[Records from a data source]

● ● ● ● ● ● ●

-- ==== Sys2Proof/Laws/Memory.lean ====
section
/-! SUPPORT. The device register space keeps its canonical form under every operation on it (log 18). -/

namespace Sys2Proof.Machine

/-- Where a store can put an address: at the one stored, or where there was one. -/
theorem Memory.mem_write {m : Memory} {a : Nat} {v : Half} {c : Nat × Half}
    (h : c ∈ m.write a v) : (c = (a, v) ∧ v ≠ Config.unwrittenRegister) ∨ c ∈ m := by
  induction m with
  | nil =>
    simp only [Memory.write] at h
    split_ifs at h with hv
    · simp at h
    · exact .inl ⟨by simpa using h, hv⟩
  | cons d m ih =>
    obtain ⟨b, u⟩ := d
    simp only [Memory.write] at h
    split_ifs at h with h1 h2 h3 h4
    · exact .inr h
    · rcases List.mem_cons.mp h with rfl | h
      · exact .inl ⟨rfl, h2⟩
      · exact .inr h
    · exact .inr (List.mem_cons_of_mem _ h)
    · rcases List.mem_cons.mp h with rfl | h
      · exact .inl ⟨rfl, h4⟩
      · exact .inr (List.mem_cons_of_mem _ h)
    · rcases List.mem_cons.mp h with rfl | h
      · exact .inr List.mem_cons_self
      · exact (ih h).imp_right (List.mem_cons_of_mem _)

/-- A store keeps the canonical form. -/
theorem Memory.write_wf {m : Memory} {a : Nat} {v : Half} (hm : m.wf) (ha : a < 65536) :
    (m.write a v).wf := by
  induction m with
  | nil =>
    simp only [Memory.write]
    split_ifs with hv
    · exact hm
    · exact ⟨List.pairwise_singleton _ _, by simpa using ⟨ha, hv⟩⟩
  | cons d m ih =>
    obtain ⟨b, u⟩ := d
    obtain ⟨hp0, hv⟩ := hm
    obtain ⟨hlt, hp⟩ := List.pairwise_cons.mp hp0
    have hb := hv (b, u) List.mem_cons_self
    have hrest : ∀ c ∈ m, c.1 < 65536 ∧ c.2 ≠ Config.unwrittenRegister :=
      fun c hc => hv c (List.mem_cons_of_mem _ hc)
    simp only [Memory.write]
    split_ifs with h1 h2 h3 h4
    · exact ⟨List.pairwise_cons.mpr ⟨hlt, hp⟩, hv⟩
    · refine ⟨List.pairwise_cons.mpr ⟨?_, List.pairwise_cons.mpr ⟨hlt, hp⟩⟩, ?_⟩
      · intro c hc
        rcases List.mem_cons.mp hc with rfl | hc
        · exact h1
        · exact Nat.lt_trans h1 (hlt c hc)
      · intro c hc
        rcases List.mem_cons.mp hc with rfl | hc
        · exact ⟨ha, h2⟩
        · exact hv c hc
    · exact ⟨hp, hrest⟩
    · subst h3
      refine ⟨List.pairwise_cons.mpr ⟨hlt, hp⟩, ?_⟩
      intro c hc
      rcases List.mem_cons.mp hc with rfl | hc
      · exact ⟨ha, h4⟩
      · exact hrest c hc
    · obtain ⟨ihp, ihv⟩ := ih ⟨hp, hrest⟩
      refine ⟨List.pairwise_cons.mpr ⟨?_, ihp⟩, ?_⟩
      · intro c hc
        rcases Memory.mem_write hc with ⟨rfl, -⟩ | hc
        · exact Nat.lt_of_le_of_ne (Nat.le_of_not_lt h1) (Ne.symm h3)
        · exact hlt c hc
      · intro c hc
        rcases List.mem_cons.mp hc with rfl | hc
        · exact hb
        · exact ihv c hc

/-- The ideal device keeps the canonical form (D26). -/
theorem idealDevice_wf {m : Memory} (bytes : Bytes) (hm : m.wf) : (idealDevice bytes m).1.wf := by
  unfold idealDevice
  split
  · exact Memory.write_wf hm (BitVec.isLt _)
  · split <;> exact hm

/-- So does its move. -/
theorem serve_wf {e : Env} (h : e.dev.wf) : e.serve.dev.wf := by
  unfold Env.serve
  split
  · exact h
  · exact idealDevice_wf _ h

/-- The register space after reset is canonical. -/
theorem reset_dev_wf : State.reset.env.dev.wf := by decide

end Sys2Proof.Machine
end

● ● ● ● ● ● ●

#### Assigned task:
Across the data above, how many lines contain the string "refine"? Reply with the number and nothing else.

#### Answer for this exercise:
3